- Opening Delimiter -
@[simp] theorem State.moveFrame_cfg (key : Key) : (s.moveFrame key).cfg = s.cfg := by simp only [State.moveFrame, State.putFrame_cfg]
@[simp] theorem State.moveFrame_buf (key : Key) : (s.moveFrame key).buf = s.buf := by simp only [State.moveFrame, State.putFrame_buf]
@[simp] theorem State.moveFrame_k (key : Key) : (s.moveFrame key).k = s.k := by simp only [State.moveFrame, State.putFrame_k]
@[simp] theorem State.moveFrame_arg0 (key : Key) : (s.moveFrame key).arg0 = s.arg0 := by simp only [State.moveFrame, State.putFrame_arg0]
@[simp] theorem State.moveFrame_arg1 (key : Key) : (s.moveFrame key).arg1 = s.arg1 := by simp only [State.moveFrame, State.putFrame_arg1]
@[simp] theorem State.moveFrame_res (key : Key) : (s.moveFrame key).res = s.res := by simp only [State.moveFrame, State.putFrame_res]
@[simp] theorem State.moveFrame_code (key : Key) : (s.moveFrame key).code = s.code := by simp only [State.moveFrame, State.putFrame_code]
@[simp] theorem State.moveFrame_fault (key : Key) : (s.moveFrame key).fault = s.fault := by simp only [State.moveFrame, State.putFrame_fault]
@[simp] theorem State.moveFrame_cvalid (key : Key) : (s.moveFrame key).cvalid = s.cvalid := by simp only [State.moveFrame, State.putFrame_cvalid]
@[simp] theorem State.moveFrame_high (key : Key) : (s.moveFrame key).high = s.high := by simp only [State.moveFrame, State.putFrame_high]
@[simp] theorem State.moveFrame_low (key : Key) : (s.moveFrame key).low = s.low := by simp only [State.moveFrame, State.putFrame_low]
@[simp] theorem State.moveFrame_ks (key : Key) : (s.moveFrame key).ks = s.ks := by simp only [State.moveFrame, State.putFrame_ks]
@[simp] theorem State.moveFrame_cur (key : Key) : (s.moveFrame key).cur = s.cur := by simp only [State.moveFrame, State.putFrame_cur]
@[simp] theorem State.moveFrame_frm (key : Key) : (s.moveFrame key).frm = frameBuffer 0x0D#8 0x40#8 (movePayload s.cfg.byteOrder key s.arg0 s.arg1) := by simp only [State.moveFrame, State.putFrame_frm]
@[simp] theorem State.moveFrame_flen (key : Key) : (s.moveFrame key).flen = BitVec.ofNat 5 (2 + (movePayload s.cfg.byteOrder key s.arg0 s.arg1).length) := by simp only [State.moveFrame, State.putFrame_flen]
@[simp] theorem State.moveFrame_reply (key : Key) : (s.moveFrame key).reply = s.reply := by simp only [State.moveFrame, State.putFrame_reply]
@[simp] theorem State.moveFrame_agenda (key : Key) : (s.moveFrame key).agenda = s.agenda := by simp only [State.moveFrame, State.putFrame_agenda]
@[simp] theorem State.moveFrame_faultReads (key : Key) : (s.moveFrame key).faultReads = s.faultReads := by simp only [State.moveFrame, State.putFrame_faultReads]
@[simp] theorem State.moveFrame_resets (key : Key) : (s.moveFrame key).resets = s.resets := by simp only [State.moveFrame, State.putFrame_resets]
@[simp] theorem State.moveFrame_phase (key : Key) : (s.moveFrame key).phase = s.phase := by simp only [State.moveFrame, State.putFrame_phase]
@[simp] theorem State.moveFrame_callResult (key : Key) : (s.moveFrame key).callResult = s.callResult := by simp only [State.moveFrame, State.putFrame_callResult]
@[simp] theorem State.moveFrame_link (key : Key) : (s.moveFrame key).link = s.link := by simp only [State.moveFrame, State.putFrame_link]

@[simp] theorem State.sendFrame_cfg (f : List Byte) : (s.sendFrame f).cfg = s.cfg := rfl
@[simp] theorem State.sendFrame_buf (f : List Byte) : (s.sendFrame f).buf = s.buf := rfl
@[simp] theorem State.sendFrame_k (f : List Byte) : (s.sendFrame f).k = s.k := rfl
@[simp] theorem State.sendFrame_arg0 (f : List Byte) : (s.sendFrame f).arg0 = s.arg0 := rfl
@[simp] theorem State.sendFrame_arg1 (f : List Byte) : (s.sendFrame f).arg1 = s.arg1 := rfl
@[simp] theorem State.sendFrame_res (f : List Byte) : (s.sendFrame f).res = s.res := rfl
@[simp] theorem State.sendFrame_code (f : List Byte) : (s.sendFrame f).code = s.code := rfl
@[simp] theorem State.sendFrame_fault (f : List Byte) : (s.sendFrame f).fault = s.fault := rfl
@[simp] theorem State.sendFrame_cvalid (f : List Byte) : (s.sendFrame f).cvalid = s.cvalid := rfl
@[simp] theorem State.sendFrame_high (f : List Byte) : (s.sendFrame f).high = s.high := rfl
@[simp] theorem State.sendFrame_low (f : List Byte) : (s.sendFrame f).low = s.low := rfl
@[simp] theorem State.sendFrame_ks (f : List Byte) : (s.sendFrame f).ks = s.ks := rfl
@[simp] theorem State.sendFrame_cur (f : List Byte) : (s.sendFrame f).cur = s.cur := rfl
@[simp] theorem State.sendFrame_frm (f : List Byte) : (s.sendFrame f).frm = s.frm := rfl
@[simp] theorem State.sendFrame_flen (f : List Byte) : (s.sendFrame f).flen = s.flen := rfl
@[simp] theorem State.sendFrame_reply (f : List Byte) : (s.sendFrame f).reply = s.reply := rfl
@[simp] theorem State.sendFrame_agenda (f : List Byte) : (s.sendFrame f).agenda = s.agenda := rfl
@[simp] theorem State.sendFrame_faultReads (f : List Byte) : (s.sendFrame f).faultReads = s.faultReads := rfl
@[simp] theorem State.sendFrame_resets (f : List Byte) : (s.sendFrame f).resets = s.resets := rfl
@[simp] theorem State.sendFrame_phase (f : List Byte) : (s.sendFrame f).phase = s.phase := rfl
@[simp] theorem State.sendFrame_callResult (f : List Byte) : (s.sendFrame f).callResult = if (s.link.writeBytes f).2 then .written else .linkError := rfl
@[simp] theorem State.sendFrame_link (f : List Byte) : (s.sendFrame f).link = (s.link.writeBytes f).1 := rfl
- Closing Delimiter -
> _Task brief_
Of the lines above, output exactly those from the line bearing "s.arg0 := rfl" through the line bearing "s.code := rfl", inclusive.

> _Task output_
@[simp] theorem State.sendFrame_arg0 (f : List Byte) : (s.sendFrame f).arg0 = s.arg0 := rfl
@[simp] theorem State.sendFrame_arg1 (f : List Byte) : (s.sendFrame f).arg1 = s.arg1 := rfl
@[simp] theorem State.sendFrame_res (f : List Byte) : (s.sendFrame f).res = s.res := rfl
@[simp] theorem State.sendFrame_code (f : List Byte) : (s.sendFrame f).code = s.code := rfl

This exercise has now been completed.